== Your objective ==
Could you return the lines below exactly, from the first line up to and including the line that holds "Sys2Proof.Machine.execSra o m s"?

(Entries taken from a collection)

/-- One arm per constructor of `Instr`, each a direct call of its meaning. -/
def exec (i : Instr) (s : State) : Host.Outcome State Fault Refusal :=
  match i with
  | .add o m => Sys2Proof.Machine.execAdd o m s
  | .sub o m => Sys2Proof.Machine.execSub o m s
  | .min o m => Sys2Proof.Machine.execMin o m s
  | .max o m => Sys2Proof.Machine.execMax o m s
  | .abs o m => Sys2Proof.Machine.execAbs o m s
  | .and o m => Sys2Proof.Machine.execAnd o m s
  | .or o m => Sys2Proof.Machine.execOr o m s
  | .xor o m => Sys2Proof.Machine.execXor o m s
  | .andn o m => Sys2Proof.Machine.execAndn o m s
  | .shl o m => Sys2Proof.Machine.execShl o m s
  | .shr o m => Sys2Proof.Machine.execShr o m s
  | .sra o m => Sys2Proof.Machine.execSra o m s
  | .rot o m => Sys2Proof.Machine.execRot o m s
  | .mul o m => Sys2Proof.Machine.execMul o m s
  | .mulh o m => Sys2Proof.Machine.execMulh o m s
  | .mad o m => Sys2Proof.Machine.execMad o m s
  | .div o m => Sys2Proof.Machine.execDiv o m s
  | .rem o m => Sys2Proof.Machine.execRem o m s
  | .clz o m => Sys2Proof.Machine.execClz o m s
  | .ctz o m => Sys2Proof.Machine.execCtz o m s
  | .popc o m => Sys2Proof.Machine.execPopc o m s
  | .brev o m => Sys2Proof.Machine.execBrev o m s
  | .bfx o m => Sys2Proof.Machine.execBfx o m s
  | .bfi o m => Sys2Proof.Machine.execBfi o m s
  | .cmp o m => Sys2Proof.Machine.execCmp o m s
  | .sel o m => Sys2Proof.Machine.execSel o m s
  | .mov o m => Sys2Proof.Machine.execMov o m s
  | .ext o m => Sys2Proof.Machine.execExt o m s
  | .lea o m => Sys2Proof.Machine.execLea o m s
  | .fadd o m => Sys2Proof.Machine.execFadd o m s
  | .fsub o m => Sys2Proof.Machine.execFsub o m s
  | .fmul o m => Sys2Proof.Machine.execFmul o m s
  | .fmin o m => Sys2Proof.Machine.execFmin o m s
  | .fmax o m => Sys2Proof.Machine.execFmax o m s
  | .ffma o m => Sys2Proof.Machine.execFfma o m s
  | .fdiv o m => Sys2Proof.Machine.execFdiv o m s
  | .fsqrt o m => Sys2Proof.Machine.execFsqrt o m s
  | .fneg o m => Sys2Proof.Machine.execFneg o m s
  | .fclass o m => Sys2Proof.Machine.execFclass o m s
  | .fcmp o m => Sys2Proof.Machine.execFcmp o m s
  | .frcp o m => Sys2Proof.Machine.execFrcp o m s
  | .frsq o m => Sys2Proof.Machine.execFrsq o m s
  | .fex2 o m => Sys2Proof.Machine.execFex2 o m s
  | .flg2 o m => Sys2Proof.Machine.execFlg2 o m s
  | .fround o m => Sys2Proof.Machine.execFround o m s
  | .fcvt o m => Sys2Proof.Machine.execFcvt o m s
  | .fcvti o m => Sys2Proof.Machine.execFcvti o m s
  | .fcvtiU o m => Sys2Proof.Machine.execFcvtiU o m s
  | .icvtf o m => Sys2Proof.Machine.execIcvtf o m s
  | .icvtfU o m => Sys2Proof.Machine.execIcvtfU o m s
  | .hadd2 o m => Sys2Proof.Machine.execHadd2 o m s
  | .hmul2 o m => Sys2Proof.Machine.execHmul2 o m s
  | .hfma2 o m => Sys2Proof.Machine.execHfma2 o m s
  | .dot2 o m => Sys2Proof.Machine.execDot2 o m s
  | .dot4 o m => Sys2Proof.Machine.execDot4 o m s
  | .qcvt o m => Sys2Proof.Machine.execQcvt o m s
  | .qcvtBf16 o m => Sys2Proof.Machine.execQcvtBf16 o m s
  | .dqcvt o m => Sys2Proof.Machine.execDqcvt o m s
  | .dqcvtBf16 o m => Sys2Proof.Machine.execDqcvtBf16 o m s
  | .bscale o m => Sys2Proof.Machine.execBscale o m s
  | .bscaleBf16 o m => Sys2Proof.Machine.execBscaleBf16 o m s
  | .plog o lut => Sys2Proof.Machine.execPlog o lut s
  | .voteAny o => Sys2Proof.Machine.execVoteAny o s
  | .voteAll o => Sys2Proof.Machine.execVoteAll o s
  | .voteUni o => Sys2Proof.Machine.execVoteUni o s
  | .voteBallot o => Sys2Proof.Machine.execVoteBallot o s
  | .jmaskMov o => Sys2Proof.Machine.execJmaskMov o s
  | .jmaskAnd o => Sys2Proof.Machine.execJmaskAnd o s
  | .jmaskOr o => Sys2Proof.Machine.execJmaskOr o s
  | .jmaskAndn o => Sys2Proof.Machine.execJmaskAndn o s
  | .shflIdx o seg => Sys2Proof.Machine.execShflIdx o seg s
  | .shflUp o seg => Sys2Proof.Machine.execShflUp o seg s
  | .shflDown o seg => Sys2Proof.Machine.execShflDown o seg s
  | .shflXor o seg => Sys2Proof.Machine.execShflXor o seg s
  | .bcast o => Sys2Proof.Machine.execBcast o s
  | .reduxAdd o m => Sys2Proof.Machine.execReduxAdd o m s
  | .reduxMin o m => Sys2Proof.Machine.execReduxMin o m s
  | .reduxMax o m => Sys2Proof.Machine.execReduxMax o m s
  | .reduxAnd o m => Sys2Proof.Machine.execReduxAnd o m s
  | .reduxOr o m => Sys2Proof.Machine.execReduxOr o m s
  | .reduxXor o m => Sys2Proof.Machine.execReduxXor o m s
  | .reduxFadd o m => Sys2Proof.Machine.execReduxFadd o m s
  | .reduxFmin o m => Sys2Proof.Machine.execReduxFmin o m s
  | .reduxFmax o m => Sys2Proof.Machine.execReduxFmax o m s
  | .br o => Sys2Proof.Machine.execBr o s
  | .jal o => Sys2Proof.Machine.execJal o s
  | .jalr o => Sys2Proof.Machine.execJalr o s
  | .meet o => Sys2Proof.Machine.execMeet o s
  | .join o k => Sys2Proof.Machine.execJoin o k s
  | .waitj o k => Sys2Proof.Machine.execWaitj o k s
  | .exit o => Sys2Proof.Machine.execExit o s
  | .yield o => Sys2Proof.Machine.execYield o s
  | .nop o => Sys2Proof.Machine.execNop o s
  | .safept o => Sys2Proof.Machine.execSafept o s
  | .trap o code => Sys2Proof.Machine.execTrap o code s
  | .syscall o => Sys2Proof.Machine.execSyscall o s
  | .eret o => Sys2Proof.Machine.execEret o s
  | .migrateS o => Sys2Proof.Machine.execMigrateS o s
  | .migrateL o => Sys2Proof.Machine.execMigrateL o s
  | .crr o crn => Sys2Proof.Machine.execCrr o crn s
  | .crw o crn => Sys2Proof.Machine.execCrw o crn s
  | .crs o crn => Sys2Proof.Machine.execCrs o crn s
  | .crc o crn => Sys2Proof.Machine.execCrc o crn s
  | .ld o m => Sys2Proof.Machine.execLd o m s
  | .st o m => Sys2Proof.Machine.execSt o m s
  | .ldf o m => Sys2Proof.Machine.execLdf o m s
  | .ldfe o m => Sys2Proof.Machine.execLdfe o m s
  | .stef o m => Sys2Proof.Machine.execStef o m s
  | .stf o m => Sys2Proof.Machine.execStf o m s
  | .setfe o m => Sys2Proof.Machine.execSetfe o m s
  | .st128 o => Sys2Proof.Machine.execSt128 o s
  | .prefetch o m => Sys2Proof.Machine.execPrefetch o m s
  | .cflush o m => Sys2Proof.Machine.execCflush o m s
  | .phase o sc => Sys2Proof.Machine.execPhase o sc s
  | .amoAdd o m => Sys2Proof.Machine.execAmoAdd o m s
  | .amoOr o m => Sys2Proof.Machine.execAmoOr o m s
  | .amoAnd o m => Sys2Proof.Machine.execAmoAnd o m s
  | .amoXor o m => Sys2Proof.Machine.execAmoXor o m s
  | .amoSmin o m => Sys2Proof.Machine.execAmoSmin o m s
  | .amoSmax o m => Sys2Proof.Machine.execAmoSmax o m s
  | .amoUmin o m => Sys2Proof.Machine.execAmoUmin o m s
  | .amoUmax o m => Sys2Proof.Machine.execAmoUmax o m s
  | .amoXchg o m => Sys2Proof.Machine.execAmoXchg o m s
  | .amoFadd o m => Sys2Proof.Machine.execAmoFadd o m s
  | .amoFAdd o m => Sys2Proof.Machine.execAmoFAdd o m s
  | .amoFOr o m => Sys2Proof.Machine.execAmoFOr o m s
  | .amoFAnd o m => Sys2Proof.Machine.execAmoFAnd o m s
  | .amoFXor o m => Sys2Proof.Machine.execAmoFXor o m s
  | .amoFSmin o m => Sys2Proof.Machine.execAmoFSmin o m s
  | .amoFSmax o m => Sys2Proof.Machine.execAmoFSmax o m s
  | .amoFUmin o m => Sys2Proof.Machine.execAmoFUmin o m s
  | .amoFUmax o m => Sys2Proof.Machine.execAmoFUmax o m s
  | .amoFXchg o m => Sys2Proof.Machine.execAmoFXchg o m s
  | .amoFFadd o m => Sys2Proof.Machine.execAmoFFadd o m s
  | .cas o m => Sys2Proof.Machine.execCas o m s
  | .vamoRow o m => Sys2Proof.Machine.execVamoRow o m s
  | .cpy o m => Sys2Proof.Machine.execCpy o m s
  | .tld o m => Sys2Proof.Machine.execTld o m s
  | .tst o m => Sys2Proof.Machine.execTst o m s
  | .abarInit o m => Sys2Proof.Machine.execAbarInit o m s
  | .abarArrive o m => Sys2Proof.Machine.execAbarArrive o m s
  | .abarWait o m => Sys2Proof.Machine.execAbarWait o m s
  | .ringRsv o m => Sys2Proof.Machine.execRingRsv o m s
  | .ringPub o m => Sys2Proof.Machine.execRingPub o m s
  | .ringGet o m => Sys2Proof.Machine.execRingGet o m s
  | .ringPut o m => Sys2Proof.Machine.execRingPut o m s
  | .qbind o => Sys2Proof.Machine.execQbind o s
  | .qstat o => Sys2Proof.Machine.execQstat o s
  | .barSync o bn => Sys2Proof.Machine.execBarSync o bn s
  | .barArrive o bn => Sys2Proof.Machine.execBarArrive o bn s
  | .barSyncClu o bn => Sys2Proof.Machine.execBarSyncClu o bn s
  | .barArriveClu o bn => Sys2Proof.Machine.execBarArriveClu o bn s
  | .mxgo o => Sys2Proof.Machine.execMxgo o s
  | .mxstat o => Sys2Proof.Machine.execMxstat o s
  | .mxstop o => Sys2Proof.Machine.execMxstop o s
  | .stgDecl o => Sys2Proof.Machine.execStgDecl o s
  | .stgAdmit o => Sys2Proof.Machine.execStgAdmit o s
  | .stgAdmitKeep o => Sys2Proof.Machine.execStgAdmitKeep o s
  | .stgAdmitClose o => Sys2Proof.Machine.execStgAdmitClose o s
  | .stgNext o => Sys2Proof.Machine.execStgNext o s
  | .stgDone o => Sys2Proof.Machine.execStgDone o s
  | .stgTail o => Sys2Proof.Machine.execStgTail o s
  | .stgStat o => Sys2Proof.Machine.execStgStat o s
  | .viewReg o => Sys2Proof.Machine.execViewReg o s
  | .viewDrop o => Sys2Proof.Machine.execViewDrop o s
  | .viewSync o sc => Sys2Proof.Machine.execViewSync o sc s
  | .viewTag o => Sys2Proof.Machine.execViewTag o s
  | .viewPol o => Sys2Proof.Machine.execViewPol o s
  | .launch o => Sys2Proof.Machine.execLaunch o s
  | .spawn o => Sys2Proof.Machine.execSpawn o s
  | .jwait o => Sys2Proof.Machine.execJwait o s
  | .setseg o => Sys2Proof.Machine.execSetseg o s
  | .tgen o => Sys2Proof.Machine.execTgen o s
  | .ifence o => Sys2Proof.Machine.execIfence o s
  | .wfi o => Sys2Proof.Machine.execWfi o s
  | .inspect o => Sys2Proof.Machine.execInspect o s
  | .udf w => Sys2Proof.Machine.execUdf w s
  | .emulationMajor w len => Sys2Proof.Machine.execEmulationMajor w len s
  | .illegalInstruction w reason => Sys2Proof.Machine.execIllegalInstruction w reason s
  | .mxZero t => Sys2Proof.Machine.execMxZero t s
  | .mxFmt fw => Sys2Proof.Machine.execMxFmt fw s
  | .mxMma t mc nc ku ra rb rs => Sys2Proof.Machine.execMxMma t mc nc ku ra rb rs s
  | .mxWaitGet ring sc acq => Sys2Proof.Machine.execMxWaitGet ring sc acq s
  | .mxWaitFree ring => Sys2Proof.Machine.execMxWaitFree ring s
  | .mxRel ring sc rel => Sys2Proof.Machine.execMxRel ring sc rel s
  | .mxSigRing ring sc rel => Sys2Proof.Machine.execMxSigRing ring sc rel s
  | .mxSigAbar obj wt sc rel => Sys2Proof.Machine.execMxSigAbar obj wt sc rel s
  | .mxIf disp woff => Sys2Proof.Machine.execMxIf disp woff s
  | .mxWhile dec disp woff => Sys2Proof.Machine.execMxWhile dec disp woff s
  | .mxEnd disp => Sys2Proof.Machine.execMxEnd disp s
  | .mxJump disp => Sys2Proof.Machine.execMxJump disp s
  | .mxHalt sc rel => Sys2Proof.Machine.execMxHalt sc rel s
  | .continuationFire die idx => Sys2Proof.Machine.execContinuationFire die idx s
  | .swapOut core slot => Sys2Proof.Machine.execSwapOut core slot s
  | .teamPlacement die => Sys2Proof.Machine.execTeamPlacement die s
  | .teamPreempt core team => Sys2Proof.Machine.execTeamPreempt core team s
  | .preemptTrigger die => Sys2Proof.Machine.execPreemptTrigger die s
  | .recordAging die => Sys2Proof.Machine.execRecordAging die s
  | .pendingLaunchMove core team => Sys2Proof.Machine.execPendingLaunchMove core team s
  | .deadlockExamination die => Sys2Proof.Machine.execDeadlockExamination die s
  | .lendRecompute die => Sys2Proof.Machine.execLendRecompute die s
  | .safePointOverdue core slot => Sys2Proof.Machine.execSafePointOverdue core slot s
  | .channelExtend core chan => Sys2Proof.Machine.execChannelExtend core chan s
  | .heldSlotSplit core slot => Sys2Proof.Machine.execHeldSlotSplit core slot s
  | .freewheelRestart core => Sys2Proof.Machine.execFreewheelRestart core s
  | .interrupt core strand => Sys2Proof.Machine.execInterrupt core strand s
  | .wfiWake core strand => Sys2Proof.Machine.execWfiWake core strand s
  | .sample core => Sys2Proof.Machine.execSample core s
  | .asyncCopyComplete core idx => Sys2Proof.Machine.execAsyncCopyComplete core idx s
  | .viewRefresh die => Sys2Proof.Machine.execViewRefresh die s
  | .faultCompletion die tag disp => Sys2Proof.Machine.execFaultCompletion die tag disp s
  | .faultBufferDrain die => Sys2Proof.Machine.execFaultBufferDrain die s
  | .syscallReplyPost die slot result error => Sys2Proof.Machine.execSyscallReplyPost die slot result error s
  | .syscallReissue die slot => Sys2Proof.Machine.execSyscallReissue die slot s
  | .callRingRoom die ridx => Sys2Proof.Machine.execCallRingRoom die ridx s
  | .arrivalRingRoom die ridx => Sys2Proof.Machine.execArrivalRingRoom die ridx s
  | .packerArrival die => Sys2Proof.Machine.execPackerArrival die s
  | .packingWindowClose die win => Sys2Proof.Machine.execPackingWindowClose die win s
  | .recall sid => Sys2Proof.Machine.execRecall sid s
  | .preempt die team => Sys2Proof.Machine.execPreempt die team s
  | .asidret die asid => Sys2Proof.Machine.execAsidret die asid s
  | .asidFlushDone die => Sys2Proof.Machine.execAsidFlushDone die s
  | .trctlModeWrite die mode => Sys2Proof.Machine.execTrctlModeWrite die mode s
  | .cfgCspadWrite die v => Sys2Proof.Machine.execCfgCspadWrite die v s
  | .pkgidWrite die v => Sys2Proof.Machine.execPkgidWrite die v s
  | .configWordWrite die off v => Sys2Proof.Machine.execConfigWordWrite die off v s
  | .messageSend src dst bytes => Sys2Proof.Machine.execMessageSend src dst bytes s
  | .submission die asid off bytes => Sys2Proof.Machine.execSubmission die asid off bytes s
  | .lineFill core line => Sys2Proof.Machine.execLineFill core line s
  | .writeAtHome die home => Sys2Proof.Machine.execWriteAtHome die home s
  | .ownershipRequest core line excl => Sys2Proof.Machine.execOwnershipRequest core line excl s
  | .invalidationNotice core line => Sys2Proof.Machine.execInvalidationNotice core line s
  | .refusalRetranslate core asid va => Sys2Proof.Machine.execRefusalRetranslate core asid va s
  | .deferralRetry core slot => Sys2Proof.Machine.execDeferralRetry core slot s
  | .scrubLine die stack => Sys2Proof.Machine.execScrubLine die stack s
  | .clusterDrain core => Sys2Proof.Machine.execClusterDrain core s
  | .dieLoss die => Sys2Proof.Machine.execDieLoss die s
  | .cxlMemRead die pa n => Sys2Proof.Machine.execCxlMemRead die pa n s
  | .cxlMemWrite die pa n v => Sys2Proof.Machine.execCxlMemWrite die pa n v s
  | .lockLoss die => Sys2Proof.Machine.execLockLoss die s
  | .leaseFill die pkg line data expiry bound => Sys2Proof.Machine.execLeaseFill die pkg line data expiry bound s
  | .returnRequest die pkg line => Sys2Proof.Machine.execReturnRequest die pkg line s
  | .leaseExpiry die line => Sys2Proof.Machine.execLeaseExpiry die line s
  | .leaseValidityEnd die idx => Sys2Proof.Machine.execLeaseValidityEnd die idx s
  | .inboundWrite die pkg pa n v => Sys2Proof.Machine.execInboundWrite die pkg pa n v s
  | .ptpSync die time bound => Sys2Proof.Machine.execPtpSync die time bound s
  | .flitReplay die port => Sys2Proof.Machine.execFlitReplay die port s
  | .portDown die port => Sys2Proof.Machine.execPortDown die port s
  | .reset => Sys2Proof.Machine.execReset s
  | .powerStateChange die ps mhz => Sys2Proof.Machine.execPowerStateChange die ps mhz s
  | .managementRequest die cmd => Sys2Proof.Machine.execManagementRequest die cmd s
  | .getVersion die => Sys2Proof.Machine.execGetVersion die s
  | .getCapabilities die => Sys2Proof.Machine.execGetCapabilities die s
  | .negotiateAlgorithms die asym hash => Sys2Proof.Machine.execNegotiateAlgorithms die asym hash s
  | .getDigests die => Sys2Proof.Machine.execGetDigests die s
  | .getCertificate die slot => Sys2Proof.Machine.execGetCertificate die slot s
  | .challenge die nonce => Sys2Proof.Machine.execChallenge die nonce s
  | .getMeasurements die block => Sys2Proof.Machine.execGetMeasurements die block s
  | .hardwarePrefetcher core slot va => Sys2Proof.Machine.execHardwarePrefetcher core slot va s
  | .portTrained die port peer => Sys2Proof.Machine.execPortTrained die port peer s
  | .validLeaseDrop die idx => Sys2Proof.Machine.execValidLeaseDrop die idx s
  | .leaseReturned die pkg line => Sys2Proof.Machine.execLeaseReturned die pkg line s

== Answer for this exercise ==
/-- One arm per constructor of `Instr`, each a direct call of its meaning. -/
def exec (i : Instr) (s : State) : Host.Outcome State Fault Refusal :=
  match i with
  | .add o m => Sys2Proof.Machine.execAdd o m s
  | .sub o m => Sys2Proof.Machine.execSub o m s
  | .min o m => Sys2Proof.Machine.execMin o m s
  | .max o m => Sys2Proof.Machine.execMax o m s
  | .abs o m => Sys2Proof.Machine.execAbs o m s
  | .and o m => Sys2Proof.Machine.execAnd o m s
  | .or o m => Sys2Proof.Machine.execOr o m s
  | .xor o m => Sys2Proof.Machine.execXor o m s
  | .andn o m => Sys2Proof.Machine.execAndn o m s
  | .shl o m => Sys2Proof.Machine.execShl o m s
  | .shr o m => Sys2Proof.Machine.execShr o m s
  | .sra o m => Sys2Proof.Machine.execSra o m s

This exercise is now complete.